VR Teleoperation

This guide covers teleoperation of the K-Bot using a Meta Quest VR Headset.

Prerequisites

• K-Bot (see Quickstart)
• Meta Quest VR headset
• Computer with teleop repository cloned from kbot_vr_teleop

Overview

The K-Bot teleop system uses VR spatial tracking to provide intuitive remote control of the robot.

System Diagram

The Robot runs its main firmware, a GStreamer process with a WebSocket server and a UDP listener that passes commands to the firmware.

The Intermediary Computer is not strictly necessary, but it allows us to offload the inverse kinematics from the robot. On-board kinematics aren't very smooth since the CPU on the Raspberry Pi is also streaming two feeds using software encoding.

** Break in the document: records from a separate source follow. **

-- ==== Sys2Proof/Laws/TouchPdOps.lean ====
section
/-!
SUPPORT. What each operation of Machine/PdOps.lean can do: the registers and parts of the state it may write, and nothing
else; the unit, its queue and the form of its stores are kept.
-/

-- proofs are elaborated one after another: many at once ask for more threads than a memory limit allows
set_option Elab.async false

set_option linter.unusedTactic false
set_option linter.unusedVariables false
set_option linter.unusedSimpArgs false
set_option linter.unreachableTactic false
set_option linter.tactic.unusedName false

namespace Sys2Proof.Machine

def State.pdSend_cells : List Nat :=
  [0x1412]

theorem State.pdSend_touch {W0 : List Nat} {s0 s : State} (h0 : Touch W0 s0 s) (hW : Sub State.pdSend_cells W0) (m : PdMsg) :
    Touch W0 s0 (State.pdSend s m) := by
  have w1412 : 0x1412 ∈ W0 := hW.mem rfl
  unfold State.pdSend
  repeat' first
    | with_reducible assumption
    | (extract_lets +onlyGivenNames xx; (try clear_value xx); revert xx; intro _)
    | with_reducible refine Touch.update ?_

def State.pdAsk_cells : List Nat :=
  [0x1412]

theorem State.pdAsk_touch {W0 : List Nat} {s0 s : State} (h0 : Touch W0 s0 s) (hW : Sub State.pdAsk_cells W0) (m : PdMsg) :
    Touch W0 s0 (State.pdAsk s m) := by
  have c_State_pdSend : Sub State.pdSend_cells W0 := Sub.trans (Sub.of rfl) hW
  have w1412 : 0x1412 ∈ W0 := hW.mem rfl
  unfold State.pdAsk
  repeat' first
    | with_reducible assumption
    | (extract_lets +onlyGivenNames xx; guard_hyp xx : State := _; refine Touch.cut (x := xx) ?_ ?_; (on_goal 2 => (intro hh; (try clear_value xx); revert xx; intro _ _)); any_goals (revert xx; intro _))
    | (extract_lets +onlyGivenNames xx; (try clear_value xx); revert xx; intro _)
    | with_reducible refine State.pdSend_touch ?_ c_State_pdSend _
    | with_reducible refine Touch.ite ?_ ?_
    | with_reducible refine Touch.update ?_

def State.pdRequest_cells : List Nat :=
  [0x1412]

theorem State.pdRequest_touch {W0 : List Nat} {s0 s : State} (h0 : Touch W0 s0 s) (hW : Sub State.pdRequest_cells W0) (r : PdReq) :
    Touch W0 s0 (State.pdRequest s r) := by
  have c_State_pdSend : Sub State.pdSend_cells W0 := Sub.trans (Sub.of rfl) hW
  have w1412 : 0x1412 ∈ W0 := hW.mem rfl
  unfold State.pdRequest
  repeat' first
    | with_reducible assumption
    | (extract_lets +onlyGivenNames xx; guard_hyp xx : State := _; refine Touch.cut (x := xx) ?_ ?_; (on_goal 2 => (intro hh; (try clear_value xx); revert xx; intro _ _)); any_goals (revert xx; intro _))
    | (extract_lets +onlyGivenNames xx; (try clear_value xx); revert xx; intro _)
    | with_reducible refine State.pdSend_touch ?_ c_State_pdSend _
    | with_reducible refine Touch.update ?_

def State.pdOwnRequest_cells : List Nat :=
  [0x1412]

theorem State.pdOwnRequest_touch {W0 : List Nat} {s0 s : State} (h0 : Touch W0 s0 s) (hW : Sub State.pdOwnRequest_cells W0) (r : PdReq) :
    Touch W0 s0 (State.pdOwnRequest s r) := by
  have c_State_pdRequest : Sub State.pdRequest_cells W0 := Sub.trans (Sub.of rfl) hW
  have w1412 : 0x1412 ∈ W0 := hW.mem rfl
  unfold State.pdOwnRequest
  repeat' first
    | with_reducible assumption
    | (extract_lets +onlyGivenNames xx; (try clear_value xx); revert xx; intro _)
    | with_reducible refine State.pdRequest_touch ?_ c_State_pdRequest _
    | with_reducible refine Touch.ite ?_ ?_
    | with_reducible refine Touch.update ?_

def State.pdAnswerCaps_cells : List Nat :=
  [0x1412]

theorem State.pdAnswerCaps_touch {W0 : List Nat} {s0 s : State} (h0 : Touch W0 s0 s) (hW : Sub State.pdAnswerCaps_cells W0) (fallback : Bool) :
    Touch W0 s0 (State.pdAnswerCaps s fallback) := by
  have c_State_pdRequest : Sub State.pdRequest_cells W0 := Sub.trans (Sub.of rfl) hW
  have w1412 : 0x1412 ∈ W0 := hW.mem rfl
  unfold State.pdAnswerCaps
  repeat' first
    | with_reducible assumption
    | (extract_lets +onlyGivenNames xx; (try clear_value xx); revert xx; intro _)
    | with_reducible refine State.pdRequest_touch ?_ c_State_pdRequest _
    | split
    | with_reducible refine Touch.update ?_

def State.pdReeval_cells : List Nat :=
  [0x1412]

theorem State.pdReeval_touch {W0 : List Nat} {s0 s : State} (h0 : Touch W0 s0 s) (hW : Sub State.pdReeval_cells W0) :
    Touch W0 s0 (State.pdReeval s) := by
  have c_State_pdOwnRequest : Sub State.pdOwnRequest_cells W0 := Sub.trans (Sub.of rfl) hW
  unfold State.pdReeval
  repeat' first
    | with_reducible assumption
    | with_reducible refine State.pdOwnRequest_touch ?_ c_State_pdOwnRequest _
    | with_reducible refine Touch.ite ?_ ?_
    | split

def State.pdAccepted_cells : List Nat :=
  [0xb01, 0xb18, 0x1407, 0x1412]

theorem State.pdAccepted_touch {W0 : List Nat} {s0 s : State} (h0 : Touch W0 s0 s) (hW : Sub State.pdAccepted_cells W0) (r : PdReq) :
    Touch W0 s0 (State.pdAccepted s r) := by
  have wb01 : Writes W0 R.PD_STATUS := Or.inl (hW.mem rfl)
  have wb18 : Writes W0 R.PD_LIMIT := Or.inl (hW.mem rfl)
  have w1407 : 0x1407 ∈ W0 := hW.mem rfl
  have w1412 : 0x1412 ∈ W0 := hW.mem rfl
  unfold State.pdAccepted
  repeat' first
    | with_reducible assumption
    | (extract_lets +onlyGivenNames xx; guard_hyp xx : State := _; refine Touch.cut (x := xx) ?_ ?_; (on_goal 2 => (intro hh; (try clear_value xx); revert xx; intro _ _)); any_goals (revert xx; intro _))
    | (extract_lets +onlyGivenNames xx; (try clear_value xx); revert xx; intro _)
    | with_reducible refine State.setFlag_touch ?_ _ _ ?_
    | with_reducible refine State.setReg_touch ?_ _ _ ?_
    | with_reducible refine Touch.ite ?_ ?_
    | with_reducible refine Touch.update ?_

def State.showContract_cells : List Nat :=
  [0xb01, 0xb14, 0xb15, 0xb16, 0xb17, 0xb18]

theorem State.showContract_touch {W0 : List Nat} {s0 s : State} (h0 : Touch W0 s0 s) (hW : Sub State.showContract_cells W0) (r : PdReq) :
    Touch W0 s0 (State.showContract s r) := by
  have wb01 : Writes W0 R.PD_STATUS := Or.inl (hW.mem rfl)
  have wb14 : Writes W0 R.PD_CONTRACT_V := Or.inl (hW.mem rfl)
  have wb15 : Writes W0 R.PD_CONTRACT_I := Or.inl (hW.mem rfl)
  have wb16 : Writes W0 R.PD_RDO_H := Or.inl (hW.mem rfl)
  have wb17 : Writes W0 R.PD_RDO_L := Or.inl (hW.mem rfl)
  have wb18 : Writes W0 R.PD_LIMIT := Or.inl (hW.mem rfl)
  unfold State.showContract
  repeat' first
    | with_reducible assumption
    | (extract_lets +onlyGivenNames xx; guard_hyp xx : State := _; refine Touch.cut (x := xx) ?_ ?_; (on_goal 2 => (intro hh; (try clear_value xx); revert xx; intro _ _)); any_goals (revert xx; intro _))
    | with_reducible refine State.setField_touch ?_ _ _ ?_
    | with_reducible refine State.setFlag_touch ?_ _ _ ?_
    | with_reducible refine State.setReg_touch ?_ _ _ ?_
    | (with_reducible intro k hk; (try simp only [List.length_cons, List.length_nil, List.length_map, List.length_range, List.length_replicate] at hk); interval_cases k)
    | with_reducible refine State.setGroup_touch _ _ _ _ ?_ ?_

def State.postContract_cells : List Nat :=
  [0xa01, 0xa32, 0x140f]

theorem State.postContract_touch {W0 : List Nat} {s0 s : State} (h0 : Touch W0 s0 s) (hW : Sub State.postContract_cells W0) (r : PdReq) :
    Touch W0 s0 (State.postContract s r) := by
  have c_State_post : Sub State.post_cells W0 := Sub.trans (Sub.of rfl) hW
  unfold State.postContract
  repeat' first
    | with_reducible assumption
    | with_reducible refine State.post_touch ?_ c_State_post _ _

def State.pdContract_cells : List Nat :=
  [0xa01, 0xa32, 0xb00, 0xb01, 0xb02, 0xb14, 0xb15, 0xb16, 0xb17, 0xb18, 0x1407, 0x140f, 0x1412]

theorem State.pdContract_touch {W0 : List Nat} {s0 s : State} (h0 : Touch W0 s0 s) (hW : Sub State.pdContract_cells W0) (r : PdReq) :
    Touch W0 s0 (State.pdContract s r) := by
  have c_State_showContract : Sub State.showContract_cells W0 := Sub.trans (Sub.of rfl) hW
  have c_State_refreshLimit : Sub State.refreshLimit_cells W0 := Sub.trans (Sub.of rfl) hW
  have c_State_postContract : Sub State.postContract_cells W0 := Sub.trans (Sub.of rfl) hW
  have wb02 : Writes W0 R.PD_EVENT := Or.inl (hW.mem rfl)
  have w1407 : 0x1407 ∈ W0 := hW.mem rfl
  have w1412 : 0x1412 ∈ W0 := hW.mem rfl
  unfold State.pdContract
  repeat' first
    | with_reducible assumption
    | (extract_lets +onlyGivenNames xx; guard_hyp xx : State := _; refine Touch.cut (x := xx) ?_ ?_; (on_goal 2 => (intro hh; (try clear_value xx); revert xx; intro _ _)); any_goals (revert xx; intro _))
    | (extract_lets +onlyGivenNames xx; (try clear_value xx); revert xx; intro _)
    | with_reducible refine State.showContract_touch ?_ c_State_showContract _
    | with_reducible refine State.refreshLimit_touch ?_ c_State_refreshLimit
    | with_reducible refine State.postContract_touch ?_ c_State_postContract _
    | with_reducible refine State.event_touch ?_ _ ?_
    | with_reducible refine Touch.ite ?_ ?_
    | with_reducible refine Touch.update ?_

def State.contractClear_cells : List Nat :=
  [0xb00, 0xb01, 0xb14, 0xb15, 0xb16, 0xb17, 0xb18, 0x1407, 0x1412]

The VR Headset provides hand or controller tracking through a browser web app. No installs required.

Control Methods

VR Controllers provide a more comprehensive interface to control the robot. Joysticks can be used to control the lower body, the robot can be paused, and the analog triggers provide precise control over the end effectors (great for grippers).

Hand Tracking allows the user to naturally control the robot's individual fingers by tracking each joint in their hand. The rest of the interface is missing, but that is something being actively explored.

Video Streaming

Currently, only one video feed is displayed in front of the user. We are actively working on implementing stereo vision for enhanced depth perception. For more details on the video streaming implementation, see the Video Streaming page.

How to Run VR Teleop

1. Setup Signaling Server

Create a conda environment and install all required dependencies:

# Create and activate conda environment
conda create -n teleop python=3.10
conda activate teleop

# Navigate to the teleop repository
cd kbot_vr_teleop

# Install dependencies from requirements.txt
pip install -r requirements.txt

# Install the package in editable mode
pip install -e .

The dependencies include:

• websockets - WebSocket server/client communication
• jax & jaxopt - Inverse kinematics optimization
• numpy & scipy - Array operations and spatial transforms
• rerun-sdk - Visualization and logging (includes viewer)
• urdf-parser-py - Parsing robot URDF files
• Other utilities

Then run the signaling server:

cd src/kscale_vr_teleop
python signaling.py

The signaling server will:

• Receive joint data from the headset via WebSocket
• Perform Inverse Kinematics calculations
• Forward commands to the robot using UDP
• Relay WebRTC signaling messages
• Launch a Rerun window to visualize and log the robot's movement

2. Setup Web Server

# Navigate to the teleop frontend
cd kbot_vr_teleop/frontend
npm install
npm run start-https

The start-https command creates a webserver and an HTTPS proxy that:

• Runs on port 8443 (HTTPS server)
• Forwards general traffic to port 8012 (React development server)
• Forwards /service2 requests to port 8013 (signaling server for WebRTC and inverse kinematics)

3. Run Deploy Script and Select Policy

./firmware/scripts/deploy.sh --gstreamer --command-source udp

Visit kbot_vr_teleop to see which policy to run. Expect policies to be updated.

4. Setup Headset

• Navigate to https://YOUR_COMPUTER_IP:8443 in the Quest browser. You will probably need to click 'Advanced' and 'Continue' since your certificate will not be trusted. There is no way to add trusted certificates to the Quest.
• Enter the robot's IP address in the web page. This gets sent to the signaling server and tells it how to find the robot.
• Press Connect
• Press X on the left controller to start sending commands.

Questions

Why have the signaling server?

First, inverse kinematics don't run fast enough when also running GStreamer on the Raspberry Pi due to the fact that it is using software encoding with high CPU usage. The signaling server allows us to offload those calculations from the robot.

Secondly, a signaling server is required in order for WebRTC video streaming to work reliably in different network environments. Some networks may not allow the robot or headset to accept inbound connection requests, so having a signaling server in the middle allows both sides to open their own outbound connections. In order to simplify the process for demos, the current signaling server opens connections with the robot. To change it to a true signaling server, move the WebSocket server from gstreamer.py on the robot to signaling.py.

If you are interested in a TURN relay server, visit our GStreamer repo for instructions on how to setup Coturn.

Why have the HTTPS proxy?

Quest Headsets will not allow unsecured HTTP or WS connections. Not needed for production.

Does the headset receive anything besides the video?

The web app receives the results of the inverse kinematics in order to update the robot's URDF (this will probably be removed once stereo vision is improved). It also receives the calculated distance between the user's real position and the solution of the IK, allowing the user to monitor how well their movement is being followed.

Can I run the web server and signaling server on different computers?

Yes, just update the URL in App.tsx or create a text input for it:

const [url, setUrl] = useState(`wss://${window.location.hostname}${portString}/service2`)

Which headsets does this work with?

Our teleop stack has been used successfully with Quest Pro, Quest 2, and Quest 3.